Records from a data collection
==========

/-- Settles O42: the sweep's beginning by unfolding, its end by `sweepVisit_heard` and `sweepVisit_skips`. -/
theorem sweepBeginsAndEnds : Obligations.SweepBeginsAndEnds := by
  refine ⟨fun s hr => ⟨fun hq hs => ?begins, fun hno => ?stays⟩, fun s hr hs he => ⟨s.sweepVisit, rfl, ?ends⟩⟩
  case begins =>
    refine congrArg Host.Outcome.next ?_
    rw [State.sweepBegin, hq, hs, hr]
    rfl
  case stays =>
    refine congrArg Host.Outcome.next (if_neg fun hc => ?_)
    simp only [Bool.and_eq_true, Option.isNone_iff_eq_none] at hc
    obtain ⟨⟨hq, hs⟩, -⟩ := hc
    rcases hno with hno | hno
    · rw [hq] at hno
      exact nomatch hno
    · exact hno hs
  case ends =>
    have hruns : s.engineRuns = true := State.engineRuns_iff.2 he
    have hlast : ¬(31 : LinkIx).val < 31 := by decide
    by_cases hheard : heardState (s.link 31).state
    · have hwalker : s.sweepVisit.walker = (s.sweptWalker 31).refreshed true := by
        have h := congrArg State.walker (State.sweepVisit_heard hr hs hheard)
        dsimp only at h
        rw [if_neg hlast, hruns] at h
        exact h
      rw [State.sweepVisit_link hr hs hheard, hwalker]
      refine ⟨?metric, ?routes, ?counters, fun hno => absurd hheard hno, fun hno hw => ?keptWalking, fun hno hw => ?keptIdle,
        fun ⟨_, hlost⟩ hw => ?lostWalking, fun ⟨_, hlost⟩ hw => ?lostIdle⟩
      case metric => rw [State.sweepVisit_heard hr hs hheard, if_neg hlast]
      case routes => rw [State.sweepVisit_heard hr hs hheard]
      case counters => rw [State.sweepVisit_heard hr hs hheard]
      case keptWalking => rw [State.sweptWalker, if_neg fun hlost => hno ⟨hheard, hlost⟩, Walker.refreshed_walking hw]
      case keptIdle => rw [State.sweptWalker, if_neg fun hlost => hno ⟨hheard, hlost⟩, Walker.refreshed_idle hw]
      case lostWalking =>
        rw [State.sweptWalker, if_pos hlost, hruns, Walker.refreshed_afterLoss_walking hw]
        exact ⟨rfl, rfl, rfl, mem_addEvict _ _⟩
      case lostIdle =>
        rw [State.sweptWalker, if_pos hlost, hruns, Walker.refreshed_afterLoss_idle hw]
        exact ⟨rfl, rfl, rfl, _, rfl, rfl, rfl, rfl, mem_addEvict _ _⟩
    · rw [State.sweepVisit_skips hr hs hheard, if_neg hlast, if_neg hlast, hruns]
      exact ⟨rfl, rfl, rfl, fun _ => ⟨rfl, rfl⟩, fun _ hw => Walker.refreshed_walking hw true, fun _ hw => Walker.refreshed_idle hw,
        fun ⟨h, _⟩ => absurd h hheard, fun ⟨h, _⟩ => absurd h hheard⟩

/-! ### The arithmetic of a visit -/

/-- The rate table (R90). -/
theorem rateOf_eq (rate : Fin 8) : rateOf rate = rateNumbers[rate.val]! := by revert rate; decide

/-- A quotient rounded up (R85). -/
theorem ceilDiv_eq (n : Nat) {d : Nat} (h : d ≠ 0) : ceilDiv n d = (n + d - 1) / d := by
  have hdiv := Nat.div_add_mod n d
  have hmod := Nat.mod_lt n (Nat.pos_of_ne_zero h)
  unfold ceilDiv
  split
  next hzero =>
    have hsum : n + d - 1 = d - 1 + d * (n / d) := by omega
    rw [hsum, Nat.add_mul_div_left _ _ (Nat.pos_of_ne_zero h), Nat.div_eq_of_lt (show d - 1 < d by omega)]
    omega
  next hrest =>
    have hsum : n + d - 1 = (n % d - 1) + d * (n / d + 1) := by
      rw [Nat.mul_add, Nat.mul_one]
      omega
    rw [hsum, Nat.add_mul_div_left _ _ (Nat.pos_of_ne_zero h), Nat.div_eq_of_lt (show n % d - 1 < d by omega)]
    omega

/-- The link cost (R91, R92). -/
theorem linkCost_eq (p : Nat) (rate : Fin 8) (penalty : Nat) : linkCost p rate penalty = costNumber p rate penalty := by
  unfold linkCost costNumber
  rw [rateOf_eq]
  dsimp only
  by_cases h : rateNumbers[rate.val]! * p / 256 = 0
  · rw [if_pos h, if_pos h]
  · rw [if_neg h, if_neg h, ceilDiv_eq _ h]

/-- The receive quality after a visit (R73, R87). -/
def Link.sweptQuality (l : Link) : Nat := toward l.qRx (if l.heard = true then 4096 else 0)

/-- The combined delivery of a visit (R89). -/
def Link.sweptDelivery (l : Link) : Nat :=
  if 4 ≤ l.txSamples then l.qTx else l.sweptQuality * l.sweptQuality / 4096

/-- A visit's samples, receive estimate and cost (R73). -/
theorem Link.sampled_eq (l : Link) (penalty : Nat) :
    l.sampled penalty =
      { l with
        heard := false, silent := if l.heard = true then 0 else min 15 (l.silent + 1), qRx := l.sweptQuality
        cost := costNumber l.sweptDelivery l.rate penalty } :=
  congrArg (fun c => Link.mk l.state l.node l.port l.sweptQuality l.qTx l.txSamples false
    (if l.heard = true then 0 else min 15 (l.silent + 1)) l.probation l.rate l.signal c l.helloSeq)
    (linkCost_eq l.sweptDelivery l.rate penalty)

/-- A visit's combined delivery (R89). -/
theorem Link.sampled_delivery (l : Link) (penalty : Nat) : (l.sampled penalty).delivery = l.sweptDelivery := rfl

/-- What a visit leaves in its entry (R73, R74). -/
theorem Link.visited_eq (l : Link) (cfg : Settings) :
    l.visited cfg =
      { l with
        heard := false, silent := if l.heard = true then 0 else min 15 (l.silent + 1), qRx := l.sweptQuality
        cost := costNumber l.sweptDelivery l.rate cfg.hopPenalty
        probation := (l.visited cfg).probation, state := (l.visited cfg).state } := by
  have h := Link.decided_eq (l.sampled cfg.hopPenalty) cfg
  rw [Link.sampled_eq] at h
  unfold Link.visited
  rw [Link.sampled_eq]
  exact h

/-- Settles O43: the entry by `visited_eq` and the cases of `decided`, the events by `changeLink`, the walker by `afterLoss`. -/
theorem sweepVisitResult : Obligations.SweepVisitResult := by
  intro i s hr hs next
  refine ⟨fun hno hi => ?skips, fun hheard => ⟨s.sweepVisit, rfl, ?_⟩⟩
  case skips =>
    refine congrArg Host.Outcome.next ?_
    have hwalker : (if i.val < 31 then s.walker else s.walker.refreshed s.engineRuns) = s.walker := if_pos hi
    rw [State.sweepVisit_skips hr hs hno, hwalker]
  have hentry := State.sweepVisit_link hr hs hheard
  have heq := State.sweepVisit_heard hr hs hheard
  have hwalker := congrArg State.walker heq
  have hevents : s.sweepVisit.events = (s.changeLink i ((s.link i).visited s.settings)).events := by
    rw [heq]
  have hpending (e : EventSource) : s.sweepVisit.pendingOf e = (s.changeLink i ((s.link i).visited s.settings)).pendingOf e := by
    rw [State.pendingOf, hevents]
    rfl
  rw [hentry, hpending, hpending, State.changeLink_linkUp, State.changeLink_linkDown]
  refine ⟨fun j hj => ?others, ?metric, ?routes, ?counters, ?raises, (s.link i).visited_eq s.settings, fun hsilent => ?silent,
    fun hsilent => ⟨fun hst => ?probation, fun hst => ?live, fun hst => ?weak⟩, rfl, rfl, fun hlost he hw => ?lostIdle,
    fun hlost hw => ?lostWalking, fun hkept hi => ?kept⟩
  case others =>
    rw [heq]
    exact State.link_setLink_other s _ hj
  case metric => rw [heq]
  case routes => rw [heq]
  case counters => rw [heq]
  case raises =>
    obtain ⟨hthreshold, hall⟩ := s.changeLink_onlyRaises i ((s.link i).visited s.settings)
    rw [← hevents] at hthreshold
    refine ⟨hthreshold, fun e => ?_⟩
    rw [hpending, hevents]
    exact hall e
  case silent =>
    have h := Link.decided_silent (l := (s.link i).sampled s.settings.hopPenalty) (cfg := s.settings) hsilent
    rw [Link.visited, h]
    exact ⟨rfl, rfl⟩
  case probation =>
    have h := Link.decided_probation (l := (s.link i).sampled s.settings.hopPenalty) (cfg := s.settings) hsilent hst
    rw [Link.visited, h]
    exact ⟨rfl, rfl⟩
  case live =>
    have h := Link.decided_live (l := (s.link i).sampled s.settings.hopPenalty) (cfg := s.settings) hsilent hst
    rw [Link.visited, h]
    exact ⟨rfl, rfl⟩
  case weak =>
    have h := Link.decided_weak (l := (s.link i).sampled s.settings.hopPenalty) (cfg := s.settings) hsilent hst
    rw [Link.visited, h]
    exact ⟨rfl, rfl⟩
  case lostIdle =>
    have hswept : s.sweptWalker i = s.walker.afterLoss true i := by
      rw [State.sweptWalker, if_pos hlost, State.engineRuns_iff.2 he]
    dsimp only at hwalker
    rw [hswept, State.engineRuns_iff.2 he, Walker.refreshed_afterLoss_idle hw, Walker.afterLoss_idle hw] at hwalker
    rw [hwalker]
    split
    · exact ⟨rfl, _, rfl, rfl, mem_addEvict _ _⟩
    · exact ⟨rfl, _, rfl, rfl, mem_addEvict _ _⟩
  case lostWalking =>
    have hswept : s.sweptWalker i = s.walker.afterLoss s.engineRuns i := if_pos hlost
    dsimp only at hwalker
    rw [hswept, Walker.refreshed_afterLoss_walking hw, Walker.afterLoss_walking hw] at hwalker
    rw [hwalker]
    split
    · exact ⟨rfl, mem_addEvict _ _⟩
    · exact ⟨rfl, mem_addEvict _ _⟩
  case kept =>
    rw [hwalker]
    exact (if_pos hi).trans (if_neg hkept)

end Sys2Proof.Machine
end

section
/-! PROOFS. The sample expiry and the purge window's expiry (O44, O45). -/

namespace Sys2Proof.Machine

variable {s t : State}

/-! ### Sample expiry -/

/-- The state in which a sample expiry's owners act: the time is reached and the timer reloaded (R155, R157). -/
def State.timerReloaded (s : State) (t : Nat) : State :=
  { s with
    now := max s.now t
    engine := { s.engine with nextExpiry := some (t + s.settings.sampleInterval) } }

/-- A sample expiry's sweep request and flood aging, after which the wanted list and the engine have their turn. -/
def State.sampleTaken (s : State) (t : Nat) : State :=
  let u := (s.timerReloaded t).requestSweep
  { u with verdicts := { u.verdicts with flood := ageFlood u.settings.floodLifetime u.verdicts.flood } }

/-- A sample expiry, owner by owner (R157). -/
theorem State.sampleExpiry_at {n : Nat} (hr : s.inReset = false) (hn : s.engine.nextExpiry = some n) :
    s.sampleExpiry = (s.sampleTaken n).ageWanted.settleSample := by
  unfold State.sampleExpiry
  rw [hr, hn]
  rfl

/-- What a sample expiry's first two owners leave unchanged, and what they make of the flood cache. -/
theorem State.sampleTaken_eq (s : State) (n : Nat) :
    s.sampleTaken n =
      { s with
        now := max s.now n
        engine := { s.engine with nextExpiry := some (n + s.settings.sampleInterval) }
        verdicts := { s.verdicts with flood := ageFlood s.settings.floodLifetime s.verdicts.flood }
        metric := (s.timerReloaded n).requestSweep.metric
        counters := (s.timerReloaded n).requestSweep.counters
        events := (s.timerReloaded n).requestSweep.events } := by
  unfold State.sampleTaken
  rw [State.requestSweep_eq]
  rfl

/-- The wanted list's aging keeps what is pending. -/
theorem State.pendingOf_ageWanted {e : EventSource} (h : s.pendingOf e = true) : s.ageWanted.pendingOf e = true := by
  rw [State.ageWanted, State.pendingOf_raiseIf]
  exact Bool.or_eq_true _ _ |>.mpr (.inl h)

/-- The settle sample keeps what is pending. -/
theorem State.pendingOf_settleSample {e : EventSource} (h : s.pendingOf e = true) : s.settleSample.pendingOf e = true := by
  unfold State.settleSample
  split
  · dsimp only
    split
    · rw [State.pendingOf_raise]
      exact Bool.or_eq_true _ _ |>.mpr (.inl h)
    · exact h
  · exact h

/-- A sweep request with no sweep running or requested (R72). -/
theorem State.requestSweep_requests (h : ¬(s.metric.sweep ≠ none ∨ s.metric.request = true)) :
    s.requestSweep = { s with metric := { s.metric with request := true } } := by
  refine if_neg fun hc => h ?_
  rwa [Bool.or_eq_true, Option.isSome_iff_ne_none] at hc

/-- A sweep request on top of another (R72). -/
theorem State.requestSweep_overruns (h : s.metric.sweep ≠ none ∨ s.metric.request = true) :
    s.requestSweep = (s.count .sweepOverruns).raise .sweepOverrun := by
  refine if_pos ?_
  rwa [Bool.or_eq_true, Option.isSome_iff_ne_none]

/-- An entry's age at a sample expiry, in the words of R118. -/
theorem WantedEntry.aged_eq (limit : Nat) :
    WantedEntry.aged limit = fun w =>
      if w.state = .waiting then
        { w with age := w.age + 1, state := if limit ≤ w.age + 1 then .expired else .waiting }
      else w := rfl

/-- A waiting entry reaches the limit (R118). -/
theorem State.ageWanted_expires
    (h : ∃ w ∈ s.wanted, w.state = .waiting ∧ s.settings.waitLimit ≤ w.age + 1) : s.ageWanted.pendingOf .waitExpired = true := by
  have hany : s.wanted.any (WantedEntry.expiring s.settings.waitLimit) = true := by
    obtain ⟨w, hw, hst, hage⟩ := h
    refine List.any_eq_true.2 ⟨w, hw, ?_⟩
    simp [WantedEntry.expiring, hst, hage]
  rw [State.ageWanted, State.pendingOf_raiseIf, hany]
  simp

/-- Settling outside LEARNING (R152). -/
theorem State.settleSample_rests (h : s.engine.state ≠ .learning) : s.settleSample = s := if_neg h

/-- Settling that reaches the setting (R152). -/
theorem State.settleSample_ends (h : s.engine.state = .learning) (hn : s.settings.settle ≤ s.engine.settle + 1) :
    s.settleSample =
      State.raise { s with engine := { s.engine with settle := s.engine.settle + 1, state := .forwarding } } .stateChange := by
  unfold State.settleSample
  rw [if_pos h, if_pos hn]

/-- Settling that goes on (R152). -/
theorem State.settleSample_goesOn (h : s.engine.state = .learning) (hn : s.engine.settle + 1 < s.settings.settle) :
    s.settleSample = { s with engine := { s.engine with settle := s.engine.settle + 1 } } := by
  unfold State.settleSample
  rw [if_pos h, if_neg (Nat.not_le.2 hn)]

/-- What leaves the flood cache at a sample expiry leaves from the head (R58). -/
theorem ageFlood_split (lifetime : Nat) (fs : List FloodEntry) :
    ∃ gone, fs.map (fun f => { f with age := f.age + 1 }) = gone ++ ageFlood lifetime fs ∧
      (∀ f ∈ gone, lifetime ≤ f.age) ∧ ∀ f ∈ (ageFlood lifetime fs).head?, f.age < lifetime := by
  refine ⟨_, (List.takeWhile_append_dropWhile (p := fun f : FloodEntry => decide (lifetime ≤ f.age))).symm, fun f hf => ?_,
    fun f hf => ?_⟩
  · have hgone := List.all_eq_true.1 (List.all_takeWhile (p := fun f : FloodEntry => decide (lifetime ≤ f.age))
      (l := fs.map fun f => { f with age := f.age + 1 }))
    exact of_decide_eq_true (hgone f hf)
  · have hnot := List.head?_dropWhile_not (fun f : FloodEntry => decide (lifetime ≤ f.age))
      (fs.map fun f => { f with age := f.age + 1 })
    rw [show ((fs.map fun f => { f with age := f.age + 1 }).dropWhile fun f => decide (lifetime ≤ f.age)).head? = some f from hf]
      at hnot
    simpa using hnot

==========

**Instructions for the task:** Taking the entries above, write out exactly the lines starting with the line containing "cost := costNumber l.sweptDelivery l.rate penalty" and going on through the line containing "case skips =>", both included, and nothing else.

**Finished task:**
        cost := costNumber l.sweptDelivery l.rate penalty } :=
  congrArg (fun c => Link.mk l.state l.node l.port l.sweptQuality l.qTx l.txSamples false
    (if l.heard = true then 0 else min 15 (l.silent + 1)) l.probation l.rate l.signal c l.helloSeq)
    (linkCost_eq l.sweptDelivery l.rate penalty)

/-- A visit's combined delivery (R89). -/
theorem Link.sampled_delivery (l : Link) (penalty : Nat) : (l.sampled penalty).delivery = l.sweptDelivery := rfl

/-- What a visit leaves in its entry (R73, R74). -/
theorem Link.visited_eq (l : Link) (cfg : Settings) :
    l.visited cfg =
      { l with
        heard := false, silent := if l.heard = true then 0 else min 15 (l.silent + 1), qRx := l.sweptQuality
        cost := costNumber l.sweptDelivery l.rate cfg.hopPenalty
        probation := (l.visited cfg).probation, state := (l.visited cfg).state } := by
  have h := Link.decided_eq (l.sampled cfg.hopPenalty) cfg
  rw [Link.sampled_eq] at h
  unfold Link.visited
  rw [Link.sampled_eq]
  exact h

/-- Settles O43: the entry by `visited_eq` and the cases of `decided`, the events by `changeLink`, the walker by `afterLoss`. -/
theorem sweepVisitResult : Obligations.SweepVisitResult := by
  intro i s hr hs next
  refine ⟨fun hno hi => ?skips, fun hheard => ⟨s.sweepVisit, rfl, ?_⟩⟩
  case skips =>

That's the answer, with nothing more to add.